[Stored data]:
-- ==== Sys2Proof/Config.lean ====
section
/-! DEFINITION. The free values of the model: what the spec leaves to the part and does not fix. They have no body, so that no
proof can lean on a value. -/

namespace Sys2Proof

/-- DESIGN CHOICE (log 6). How far beyond 8 ms the `n`-th programming operation runs, in microseconds before it is brought into
the 0 to 4 ms that R160 allows ("The store decides the exact length, and it may differ from one operation to the next"). -/
opaque Config.programmingSpread : Nat → Nat

/-- DESIGN CHOICE (log 7). What byte `i` of the record store holds after the supply has failed during the programming
operation with number `n`: "The operation stops where it stands" (R161, R163). -/
opaque Config.tornByte : Nat → Nat → Byte

/-- DESIGN CHOICE (log 5). Whether the time between two moments, given in microseconds and no whole number of milliseconds, is
taken as the next higher number of milliseconds (R116 "in whole milliseconds"; the times remaining of the status record). -/
opaque Config.roundUp : Nat → Nat → Bool

end Sys2Proof
end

[EXERCISE]:
Starting at the line that contains "namespace Sys2Proof" and stopping after the line that contains "opaque Config.programmingSpread : Nat → Nat", write out every line exactly as it appears above, and no other line.

[COMPLETED EXERCISE]:
namespace Sys2Proof

/-- DESIGN CHOICE (log 6). How far beyond 8 ms the `n`-th programming operation runs, in microseconds before it is brought into
the 0 to 4 ms that R160 allows ("The store decides the exact length, and it may differ from one operation to the next"). -/
opaque Config.programmingSpread : Nat → Nat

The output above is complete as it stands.